** MATERIAL SUPPLIED follows **

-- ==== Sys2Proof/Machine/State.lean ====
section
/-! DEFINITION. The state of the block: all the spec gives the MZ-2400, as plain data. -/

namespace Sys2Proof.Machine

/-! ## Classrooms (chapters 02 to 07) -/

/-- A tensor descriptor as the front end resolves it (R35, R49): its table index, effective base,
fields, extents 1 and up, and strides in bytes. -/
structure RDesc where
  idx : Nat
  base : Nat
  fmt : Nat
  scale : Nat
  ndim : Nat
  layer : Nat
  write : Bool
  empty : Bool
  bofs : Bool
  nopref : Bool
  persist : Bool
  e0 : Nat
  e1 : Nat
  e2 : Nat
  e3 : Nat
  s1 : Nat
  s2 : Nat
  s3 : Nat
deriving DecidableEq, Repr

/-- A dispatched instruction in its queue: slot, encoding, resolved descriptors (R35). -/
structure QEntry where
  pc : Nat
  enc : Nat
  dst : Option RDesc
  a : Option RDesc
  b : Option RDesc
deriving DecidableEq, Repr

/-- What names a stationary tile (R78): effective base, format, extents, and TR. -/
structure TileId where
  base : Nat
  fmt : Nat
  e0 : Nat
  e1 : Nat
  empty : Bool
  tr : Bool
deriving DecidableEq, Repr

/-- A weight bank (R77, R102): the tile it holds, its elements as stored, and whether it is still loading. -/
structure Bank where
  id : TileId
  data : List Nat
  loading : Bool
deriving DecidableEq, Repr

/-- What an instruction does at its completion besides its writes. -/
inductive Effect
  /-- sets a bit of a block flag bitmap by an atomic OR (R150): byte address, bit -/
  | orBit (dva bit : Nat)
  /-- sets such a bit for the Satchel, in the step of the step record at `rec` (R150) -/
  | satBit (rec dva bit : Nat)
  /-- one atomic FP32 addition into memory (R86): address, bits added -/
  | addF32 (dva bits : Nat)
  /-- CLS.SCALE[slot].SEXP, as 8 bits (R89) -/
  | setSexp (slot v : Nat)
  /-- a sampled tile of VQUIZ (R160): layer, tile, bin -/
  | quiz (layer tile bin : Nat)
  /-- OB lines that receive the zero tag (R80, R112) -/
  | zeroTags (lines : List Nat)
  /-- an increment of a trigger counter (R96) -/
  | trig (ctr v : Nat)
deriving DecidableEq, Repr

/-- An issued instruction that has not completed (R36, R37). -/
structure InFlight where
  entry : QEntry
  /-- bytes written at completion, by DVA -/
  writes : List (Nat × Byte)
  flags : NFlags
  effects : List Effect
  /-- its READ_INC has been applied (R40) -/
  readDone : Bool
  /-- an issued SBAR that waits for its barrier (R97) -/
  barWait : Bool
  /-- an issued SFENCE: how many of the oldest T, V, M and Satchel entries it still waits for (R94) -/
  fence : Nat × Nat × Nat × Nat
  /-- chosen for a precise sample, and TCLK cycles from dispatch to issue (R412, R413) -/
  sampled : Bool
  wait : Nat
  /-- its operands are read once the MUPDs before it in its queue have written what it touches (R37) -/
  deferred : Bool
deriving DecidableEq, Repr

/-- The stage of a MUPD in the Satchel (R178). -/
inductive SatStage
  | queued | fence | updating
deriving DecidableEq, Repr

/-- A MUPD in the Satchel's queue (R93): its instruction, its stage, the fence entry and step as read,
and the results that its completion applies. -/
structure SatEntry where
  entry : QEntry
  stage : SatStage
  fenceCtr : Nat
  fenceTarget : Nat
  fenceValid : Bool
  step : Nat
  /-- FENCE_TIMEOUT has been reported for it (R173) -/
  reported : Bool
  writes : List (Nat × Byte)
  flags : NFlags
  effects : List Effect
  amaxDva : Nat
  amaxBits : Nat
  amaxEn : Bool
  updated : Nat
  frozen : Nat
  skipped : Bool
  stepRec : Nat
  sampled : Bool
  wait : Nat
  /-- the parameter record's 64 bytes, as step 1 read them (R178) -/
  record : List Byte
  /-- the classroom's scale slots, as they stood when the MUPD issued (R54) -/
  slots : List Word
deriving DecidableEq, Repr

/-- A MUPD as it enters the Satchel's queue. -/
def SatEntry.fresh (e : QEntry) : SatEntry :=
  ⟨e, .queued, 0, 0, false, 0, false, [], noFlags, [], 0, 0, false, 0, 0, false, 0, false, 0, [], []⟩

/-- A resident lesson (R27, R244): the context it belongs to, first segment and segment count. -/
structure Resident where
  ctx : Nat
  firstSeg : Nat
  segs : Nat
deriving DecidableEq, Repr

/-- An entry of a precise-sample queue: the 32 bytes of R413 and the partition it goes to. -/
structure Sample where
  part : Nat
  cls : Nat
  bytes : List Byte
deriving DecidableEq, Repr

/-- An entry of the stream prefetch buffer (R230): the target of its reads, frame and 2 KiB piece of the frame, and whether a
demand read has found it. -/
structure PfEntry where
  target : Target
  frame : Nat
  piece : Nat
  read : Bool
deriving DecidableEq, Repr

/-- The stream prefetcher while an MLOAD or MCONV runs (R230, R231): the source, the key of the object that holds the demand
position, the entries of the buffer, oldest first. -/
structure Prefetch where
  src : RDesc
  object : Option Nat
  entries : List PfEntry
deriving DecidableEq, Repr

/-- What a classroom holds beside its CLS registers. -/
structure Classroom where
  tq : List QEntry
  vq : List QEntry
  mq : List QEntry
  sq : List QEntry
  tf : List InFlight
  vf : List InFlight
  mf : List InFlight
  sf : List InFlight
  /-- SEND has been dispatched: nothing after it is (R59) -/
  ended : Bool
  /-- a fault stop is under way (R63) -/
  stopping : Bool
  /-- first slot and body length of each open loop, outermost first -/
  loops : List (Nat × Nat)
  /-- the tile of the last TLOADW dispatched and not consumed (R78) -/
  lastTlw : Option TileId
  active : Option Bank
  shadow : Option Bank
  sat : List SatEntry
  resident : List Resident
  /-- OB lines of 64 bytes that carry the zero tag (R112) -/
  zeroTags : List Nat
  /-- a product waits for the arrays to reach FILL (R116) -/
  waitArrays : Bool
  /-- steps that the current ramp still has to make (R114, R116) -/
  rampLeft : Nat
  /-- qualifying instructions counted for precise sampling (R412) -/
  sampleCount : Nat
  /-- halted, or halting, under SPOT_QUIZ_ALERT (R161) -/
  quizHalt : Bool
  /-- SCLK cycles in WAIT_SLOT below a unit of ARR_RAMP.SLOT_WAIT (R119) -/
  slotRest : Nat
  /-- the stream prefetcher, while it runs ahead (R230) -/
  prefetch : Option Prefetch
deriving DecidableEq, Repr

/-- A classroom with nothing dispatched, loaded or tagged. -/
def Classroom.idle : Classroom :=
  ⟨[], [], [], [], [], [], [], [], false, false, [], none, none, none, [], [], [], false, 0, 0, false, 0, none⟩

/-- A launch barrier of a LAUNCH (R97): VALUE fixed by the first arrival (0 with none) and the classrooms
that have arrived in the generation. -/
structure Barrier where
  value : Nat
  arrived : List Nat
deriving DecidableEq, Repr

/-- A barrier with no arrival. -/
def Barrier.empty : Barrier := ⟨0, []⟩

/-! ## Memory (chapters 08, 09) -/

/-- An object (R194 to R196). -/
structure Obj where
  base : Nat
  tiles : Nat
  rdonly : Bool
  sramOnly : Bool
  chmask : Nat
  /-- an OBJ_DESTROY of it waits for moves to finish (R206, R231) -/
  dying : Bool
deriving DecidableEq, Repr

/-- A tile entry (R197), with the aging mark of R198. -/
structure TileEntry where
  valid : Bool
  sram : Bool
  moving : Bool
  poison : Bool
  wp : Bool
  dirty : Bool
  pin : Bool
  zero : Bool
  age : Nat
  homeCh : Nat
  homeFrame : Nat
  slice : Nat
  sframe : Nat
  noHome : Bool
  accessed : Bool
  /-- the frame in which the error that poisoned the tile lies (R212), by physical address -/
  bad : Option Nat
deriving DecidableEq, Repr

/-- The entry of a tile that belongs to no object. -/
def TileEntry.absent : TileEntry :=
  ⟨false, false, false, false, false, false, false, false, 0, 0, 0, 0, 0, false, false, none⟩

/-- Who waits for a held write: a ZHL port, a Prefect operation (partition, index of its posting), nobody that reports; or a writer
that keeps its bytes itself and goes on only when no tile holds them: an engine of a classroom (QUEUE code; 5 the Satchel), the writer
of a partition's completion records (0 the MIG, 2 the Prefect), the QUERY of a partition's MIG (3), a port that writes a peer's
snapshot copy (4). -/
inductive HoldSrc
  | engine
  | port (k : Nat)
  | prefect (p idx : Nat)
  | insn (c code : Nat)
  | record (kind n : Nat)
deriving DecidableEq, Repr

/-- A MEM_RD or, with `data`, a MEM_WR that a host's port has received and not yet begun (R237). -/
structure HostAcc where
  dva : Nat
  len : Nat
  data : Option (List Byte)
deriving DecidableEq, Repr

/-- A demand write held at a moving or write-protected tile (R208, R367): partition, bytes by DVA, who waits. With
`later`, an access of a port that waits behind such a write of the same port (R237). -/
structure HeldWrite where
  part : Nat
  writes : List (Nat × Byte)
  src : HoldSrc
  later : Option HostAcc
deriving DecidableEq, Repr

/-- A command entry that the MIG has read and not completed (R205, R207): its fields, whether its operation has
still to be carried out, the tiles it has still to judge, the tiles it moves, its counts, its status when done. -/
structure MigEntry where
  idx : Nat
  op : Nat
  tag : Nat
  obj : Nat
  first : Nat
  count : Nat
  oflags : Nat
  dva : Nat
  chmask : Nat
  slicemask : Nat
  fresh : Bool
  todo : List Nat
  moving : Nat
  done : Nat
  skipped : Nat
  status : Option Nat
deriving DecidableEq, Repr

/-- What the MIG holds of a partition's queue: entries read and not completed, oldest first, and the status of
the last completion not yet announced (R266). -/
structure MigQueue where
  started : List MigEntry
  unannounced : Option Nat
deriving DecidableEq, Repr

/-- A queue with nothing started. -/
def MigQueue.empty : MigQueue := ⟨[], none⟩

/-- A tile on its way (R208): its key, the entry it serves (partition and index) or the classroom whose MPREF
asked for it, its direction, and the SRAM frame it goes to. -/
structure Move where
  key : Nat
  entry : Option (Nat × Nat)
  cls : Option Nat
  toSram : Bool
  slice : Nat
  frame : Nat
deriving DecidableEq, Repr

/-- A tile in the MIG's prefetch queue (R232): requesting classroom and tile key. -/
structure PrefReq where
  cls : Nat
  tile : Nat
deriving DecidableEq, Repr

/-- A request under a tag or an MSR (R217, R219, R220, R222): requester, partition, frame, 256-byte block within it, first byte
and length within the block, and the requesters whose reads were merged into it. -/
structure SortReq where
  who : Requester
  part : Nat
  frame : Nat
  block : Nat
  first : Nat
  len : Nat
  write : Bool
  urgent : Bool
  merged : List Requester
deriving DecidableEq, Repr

** End of MATERIAL SUPPLIED **

Write out exactly the lines above from the line with "structure Bank where" through the line with "bits (R89) -/", both of them included, and leave out all other lines.

-- OUTPUT BELOW --
structure Bank where
  id : TileId
  data : List Nat
  loading : Bool
deriving DecidableEq, Repr

/-- What an instruction does at its completion besides its writes. -/
inductive Effect
  /-- sets a bit of a block flag bitmap by an atomic OR (R150): byte address, bit -/
  | orBit (dva bit : Nat)
  /-- sets such a bit for the Satchel, in the step of the step record at `rec` (R150) -/
  | satBit (rec dva bit : Nat)
  /-- one atomic FP32 addition into memory (R86): address, bits added -/
  | addF32 (dva bits : Nat)
  /-- CLS.SCALE[slot].SEXP, as 8 bits (R89) -/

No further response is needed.